Let's move on to File Manipulation on page 461. As most programmers will tell you, the basic actions you code in a program typically relate to opening a file, reading it, writing to it, and closing it. The text inserts a series of five steps that the FMS must take before opening the file:

  1. Find the file in the FMS.
  2. Check to see if the file is already open. If so, stop the procedure, unless we can share the file. If not, continue.
  3. Check the privileges our process has with regard to the file. If they are insufficient, stop. If sufficient, continue.
  4. Allocate buffers as needed (RAM space).
  5. Update the table of open files, and open the file.

Open files must be closed when a process is done with them. The text provides four steps the FMS will follow when you are done with a file:

  1. Flush the buffers; this means to copy the buffers' contents to file storage.
  2. Deallocate the memory the buffers were using.
  3. Update the relevant time stamps for the file.
  4. Update the table of open files, and close the file.

Deleting files is sometimes more complicated than it sounds. Instead of erasing the file from storage, the OS may just mark the FAUs allocated to the file as free, and remove the entry for the file from the directory table it appears in. The FAUs will be used the next time they are needed, and are as likely to be used for the next file that requires space as any other FAUs. This means that they may be unused for a while, and that the file they still hold might be undeleted until the FAUs are allocated and used. This also means that someone trying to harvest information from the storage device might be able to harvest that file or portions of it.

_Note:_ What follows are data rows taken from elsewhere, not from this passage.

-- ==== Sys2Proof/Laws/KeepsSweepOps.lean ====
section
/-! SUPPORT. What the operations of SweepOps.lean keep: one lemma for each, in the terms of `Keeps`. -/

set_option linter.unusedTactic false
set_option linter.unreachableTactic false

namespace Sys2Proof.Machine

variable {kr kl : Bool} {s0 : State}

theorem keeps_agentSweep (s : State) (sm : ℕ) (hk : Keeps kr kl s0 s) : Keeps2 kr kl s0 (agentSweep s sm) := by
  unfold agentSweep
  with_reducible repeat' first
    | assumption | apply keeps_sendFlit | apply Keeps2.snd | refine Keeps.foldl _ ?_ ?_ | refine Keeps2.foldl _ ?_ ?_
    | refine Keeps2.eq (by assumption) ?_ | intro _ | (extract_lets +onlyGivenNames x; subst x) | split
    | fail_if_no_progress beta_reduce | apply Keeps2.mk

theorem keeps_ackMaster (s : State) (hk : Keeps kr kl s0 s) : Keeps kr kl s0 (ackMaster s) := by
  unfold ackMaster
  with_reducible repeat' first
    | assumption | apply keeps_sendMgmt | (extract_lets +onlyGivenNames x; subst x) | split
    | fail_if_no_progress beta_reduce

theorem keeps_regrant (s : State) (t : Txn) (k : ReqKind) (r : CohReq) (st : Moesi) (hk : Keeps kr kl s0 s) : Keeps
    kr kl s0 (regrant s t k r st) := by
  unfold regrant
  extract_lets out own
  have ho : ∀ u x p, Keeps kr kl s0 u → Keeps kr kl s0 (out u x p) := fun u x p h => keeps_sendFlit _ _ h
  clear_value out own
  repeat' first
    | with_reducible assumption
    | (with_reducible apply ho)
    | exact Keeps3.snd (keeps_homeRead _ _ _ _ _ hk)
    | split

theorem keeps_resendSnoops (s : State) (t : Txn) (hk : Keeps kr kl s0 s) : Keeps kr kl s0 (resendSnoops s t) := by
  unfold resendSnoops
  with_reducible repeat' first
    | assumption | apply keeps_sendFlit | refine Keeps.foldl _ ?_ ?_ | refine Keeps2.foldl _ ?_ ?_ | intro _
    | (extract_lets +onlyGivenNames x; subst x) | split | fail_if_no_progress beta_reduce

theorem keeps_homeSweep (s : State) (sm : ℕ) (hk : Keeps kr kl s0 s) : Keeps3 kr kl s0 (homeSweep s sm) := by
  unfold homeSweep
  refine Keeps3.foldl _ hk ?_
  intro u x h
  obtain ⟨a, b, u⟩ := u
  dsimp only
  split
  · exact h
  · split
    · exact keeps_regrant _ _ _ _ _ h
    · exact keeps_resendSnoops _ _ h

theorem keeps_runSweep (s : State) (sm : ℕ) (hk : Keeps kr kl s0 s) : Keeps kr kl s0 (runSweep s sm) := by
  unfold runSweep
  split
  rename_i heq
  exact (Keeps3.eq heq (keeps_homeSweep _ _ hk)).upd rfl rfl rfl rfl rfl rfl rfl

theorem keeps_startSweep (s : State) (hk : Keeps kr kl s0 s) : Keeps kr kl s0 (startSweep s) := by
  unfold startSweep
  with_reducible repeat' first
    | assumption | apply keeps_issueStamp | apply keeps_runSweep | apply keeps_flood | apply keeps_noteStamp
    | apply Keeps2.snd | refine Keeps2.eq (by assumption) ?_ | (extract_lets +onlyGivenNames x; subst x) | split
    | fail_if_no_progress beta_reduce | apply Keeps2.mk

theorem keeps_takeJoin (s : State) (dev : ℕ) (hk : Keeps kr kl s0 s) : Keeps kr kl s0 (takeJoin s dev) := by
  unfold takeJoin
  with_reducible repeat' first
    | assumption | apply keeps_issueStamp | apply keeps_logLink | apply Keeps2.snd
    | refine Keeps2.eq (by assumption) ?_ | fail_if_no_progress (refine Keeps.made ?_ rfl rfl rfl rfl rfl)
    | (extract_lets +onlyGivenNames x; subst x) | split | fail_if_no_progress beta_reduce | apply Keeps2.mk

theorem keeps_floodAwait (s : State) (op : FlitOp) (dev : ℕ) (ws : List Word) (hk : Keeps kr kl s0 s) : Keeps kr kl
    s0 (floodAwait s op dev ws) := by
  unfold floodAwait
  with_reducible repeat' first
    | assumption | apply keeps_issueStamp | apply keeps_flood | apply keeps_noteStamp | apply Keeps2.snd
    | refine Keeps2.eq (by assumption) ?_ | fail_if_no_progress (refine Keeps.made ?_ rfl rfl rfl rfl rfl)
    | (extract_lets +onlyGivenNames x; subst x) | split | fail_if_no_progress beta_reduce | apply Keeps2.mk

end Sys2Proof.Machine
end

The text discusses access controls again, starting on page 462.The three classic UNIX permissions are listed in bullets on that page:

  • read - can read the file's contents
  • write - can modify the file's contents, which includes the right to delete the file
  • execute - can run the program that the file contains, if it is a program, command, batch, or script file

In UNIX, these rights are typically assigned or denied to three user classes: the user who owns the file, any group the user belongs to, and every other user on the system.